Der Artikel regt aber auch deshalb zum Nachdenken und Diskutieren an, da er die heute so gerne gestellte Frage, was denn das Flüchtlingselend im Nahen Osten eigentlich mit uns zu tun habe, nicht einfach so stehen lässt, sondern sie weit ausholend beantwortet, ohne dabei in pauschale Anklagen gegen den Westen zu verfallen. Im Gegenteil, er schreibt dazu: "Einer der wichtigsten Gründe dafür, dass der Mittlere Osten nicht vorankommt, ist seine ausgeprägte Ausredenkultur. Immer ist der Westen schuld, der Kolonialismus, der Imperialismus, Amerika, Israel, die EU. Das Argument vergiftet die Araber und Perser, lähmt ihren Ehrgeiz, deswegen müsste es dort eigentlich gesetzlich verboten sein."

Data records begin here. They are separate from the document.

-- ==== Sys2Proof/Machine/Nodes.lean ====
section
/-! DEFINITION. The node requests (spec/08 8.6 to 8.8): READ_NODE, DEFINE_NODE in both its forms,
RETIRE_NODE, SUSPEND_NODE and RESUME_NODE. -/

namespace Sys2Proof.Machine

open Host

/-- R171. -/
def serveReadNode (node : Nat) (s : State) : Served :=
  need (within 0 255 node) .badValue s <|
  need (Table.has s.nodes node) .noSuch s <|
  serveOk (s.nodeViewOf node) s

/-! ### DEFINE_NODE (R168, R169) -/

/-- The kinds that have a zone field: SENSOR and GAS (table of 8.1). -/
def NodeKind.hasZone : NodeKind → Bool
  | .sensor => true
  | .gas => true
  | .dimmer => false
  | .fan => false
  | .sign => false

/-- R47: four GAS nodes other than this one are bound to the zone. -/
def State.headsFull (s : State) (node zone : Nat) : Bool :=
  decide (Config.headsPerZone ≤ Table.countOf s.nodes (fun k n => decide (k ≠ node) && n.isHeadOf zone))

/-- R168, R169: a GAS node would be the fifth head of its zone. -/
def State.bindsFifth (s : State) (node : Nat) (kind : NodeKind) (zone : Option Nat) : Bool :=
  decide (kind = .gas) && zone.any (s.headsFull node)

/-- R168: the record of a new node. -/
def Node.fresh (span : SpanId) (address : Nat) (kind : NodeKind) (zone : Option Nat) : Node :=
  { span := span, address := address, kind := kind, zone := zone, liveness := .unseen, missCount := 0
    lastError := none, roundsPassed := 0, due := false, suspendPending := false
    head := GasHead.start }

/-- R168: another defined node has the span and address, or the span is full. -/
def State.spanClash (s : State) (span : SpanId) (address : Nat) : Bool :=
  (s.nodeAt span address).isSome ||
  decide (Config.nodesPerSpan ≤ Table.countOf s.nodes (fun _ n => decide (n.span = span)))

/-- R169: keep the answer of a visit in flight to a node from the air evaluator. -/
def Span.rebind (node : Nat) (p : Span) : Span :=
  match p.visit with
  | none => p
  | some v => if v.isTo node then { p with visit := some { v with rebound := true } } else p

/-- R169: the zone of a defined node changes. -/
def State.rezoneNode (node : Nat) (n : Node) (zone : Option Nat) (s : State) : State :=
  if zone = n.zone then s
  else if n.kind = .gas then
    (s.changeNode node (fun n => { n with zone := zone, head := GasHead.start })).changeSpan n.span
      (Span.rebind node)
  else s.changeNode node (fun n => { n with zone := zone })

/-- R168, R169: the checks and effect behind DEFINE_NODE's range and class checks. -/
def placeNode (node : Nat) (span : SpanId) (address : Nat) (kind : NodeKind) (zone : Option Nat)
    (s : State) : Served :=
  need (zone.all (Table.has s.zones)) .noSuch s <|
  match Table.get s.nodes node with
  | none =>
    need (!(s.spanClash span address || s.bindsFifth node kind zone)) .conflict s <|
    let s1 := s.withNodes (Table.set s.nodes node (Node.fresh span address kind zone))
    serveOk (s1.nodeViewOf node) s1
  | some n =>
    need (decide (n.span = span) && decide (n.address = address) && decide (n.kind = kind) &&
      !s.bindsFifth node kind zone) .conflict s <|
    let s1 := s.rezoneNode node n zone
    serveOk (s1.nodeViewOf node) s1

def serveDefineNode (c : Cls) (node span address kind : Nat) (zone : Option Nat) (s : State) : Served :=
  match spanOfNumber span, NodeKind.ofCode kind with
  | some i, some k =>
    need (within 0 255 node && within 1 126 address && optWithin 0 31 zone &&
      decide (zone.isSome = k.hasZone)) .badValue s <|
    need (serviceOnly c) .denied s <|
    placeNode node i address k zone s
  | _, _ => refuse .badValue s

/-! ### RETIRE_NODE (R170) -/

/-- R170: a bay, fan group, luminaire group or sign refers to the node. -/
def State.nodeInUse (s : State) (node : Nat) : Bool :=
  Table.exists s.bays (fun _ b => decide (b.node = node)) ||
  (s.fanOf node).isSome || (s.lightOf node).isSome || (s.signOf node).isSome

/-- R170: the outcome of a visit in flight to the node will be discarded. -/
def Span.orphan (node : Nat) (p : Span) : Span :=
  match p.visit with
  | none => p
  | some v => if v.isTo node then { p with visit := some v.orphaned } else p

/-- R170: the node becomes undefined. Without a visit in flight, a round with no other node to visit is over
(R157). -/
def State.retireNode (node : Nat) (n : Node) (s : State) : State :=
  ((s.withNodes (Table.erase s.nodes node)).changeSpan n.span (Span.orphan node)).closeRound n.span

def serveRetireNode (c : Cls) (node : Nat) (s : State) : Served :=
  need (within 0 255 node) .badValue s <|
  need (serviceOnly c) .denied s <|
  match Table.get s.nodes node with
  | none => refuse .noSuch s
  | some n =>
    need (!s.fireActive) .fireLock s <|
    need (!s.nodeInUse node) .inUse s <|
    serveOk (s.nodeViewOf node) (s.retireNode node n)

/-! ### SUSPEND_NODE (R166), RESUME_NODE (R167) -/

/-- Whether a visit to a node is in flight on its span. -/
def State.visiting (s : State) (node : Nat) (n : Node) : Bool :=
  (s.span n.span).visit.any (fun v => v.isTo node)

/-- R166: the node is suspended at once, or at the end of the visit in flight. A round with no other node
to visit is over (R157). -/
def State.suspend (node : Nat) (n : Node) (s : State) : State :=
  if n.liveness = .suspended ∨ n.suspendPending = true then s
  else if s.visiting node n then s.changeNode node (fun n => { n with suspendPending := true })
  else (s.suspendNow node).closeRound n.span

def serveSuspendNode (c : Cls) (node : Nat) (s : State) : Served :=
  need (within 0 255 node) .badValue s <|
  need (serviceOnly c) .denied s <|
  match Table.get s.nodes node with
  | none => refuse .noSuch s
  | some n =>
    let s1 := s.suspend node n
    serveOk (s1.nodeViewOf node) s1

/-- R167: a SUSPENDED node returns to the rounds; a pending suspension is dropped. -/
def State.resume (node : Nat) (n : Node) (s : State) : State :=
  if n.liveness = .suspended then s.resumeNow node
  else s.changeNode node (fun n => { n with suspendPending := false })

def serveResumeNode (c : Cls) (node : Nat) (s : State) : Served :=
  need (within 0 255 node) .badValue s <|
  need (serviceOnly c) .denied s <|
  match Table.get s.nodes node with
  | none => refuse .noSuch s
  | some n =>
    let s1 := s.resume node n
    serveOk (s1.nodeViewOf node) s1

/-! ### The commands -/

/-- READ_NODE (R171). -/
def execReadNode (h : Head) (node : Nat) (s : State) : Outcome State Fault Refusal :=
  .next (s.arrive h (.readNode node) (fun _ s => serveReadNode node s))

/-- DEFINE_NODE (R168, R169). -/
def execDefineNode (h : Head) (node span address kind : Nat) (zone : Option Nat) (s : State) :
    Outcome State Fault Refusal :=
  .next (s.arrive h (.defineNode node span address kind zone)
    (fun c s => serveDefineNode c node span address kind zone s))

/-- RETIRE_NODE (R170). -/
def execRetireNode (h : Head) (node : Nat) (s : State) : Outcome State Fault Refusal :=
  .next (s.arrive h (.retireNode node) (fun c s => serveRetireNode c node s))

/-- SUSPEND_NODE (R166). -/
def execSuspendNode (h : Head) (node : Nat) (s : State) : Outcome State Fault Refusal :=
  .next (s.arrive h (.suspendNode node) (fun c s => serveSuspendNode c node s))

/-- RESUME_NODE (R167). -/
def execResumeNode (h : Head) (node : Nat) (s : State) : Outcome State Fault Refusal :=
  .next (s.arrive h (.resumeNode node) (fun c s => serveResumeNode c node s))

end Sys2Proof.Machine
end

Und mit dem eindeutigen Hinweis auf die Verfehlungen europäischer Politik angesichts der sich seit längerem abzeichnenden Krise entwickelt Ulrich sogar einen Hauch von Zuversicht: "Diese reale, politisch verschuldete Überforderung verbindet sich zurzeit mit der apokalyptischen Vorstellung eines unendlichen, nie versiegenden Flüchtlingsstromes. Tatsächlich ist nicht leicht zu sagen, wie viele Menschen noch kommen. Eines jedoch ist gewiss: So viele Fehler wie in diesem Jahr werden wohl kaum noch einmal gemacht. Die EU hat das Problem zunächst brutal verdrängt, der Flüchtlingsgipfel im April erging sich in Symbolhandlungen, viele Syrer verloren derweil jede Hoffnung auf Besserung, und in den jordanischen, libanesischen und türkischen Flüchtlingscamps wurden obendrein die Essensrationen runtergefahren, weil ihnen das Geld ausging; schließlich verwandelte der anschwellende Flüchtlingsstrom die EU binnen weniger Tage in einen unsolidarischen Hühnerhaufen. Schlechter kann man es nicht machen, 2016 kann nur besser werden."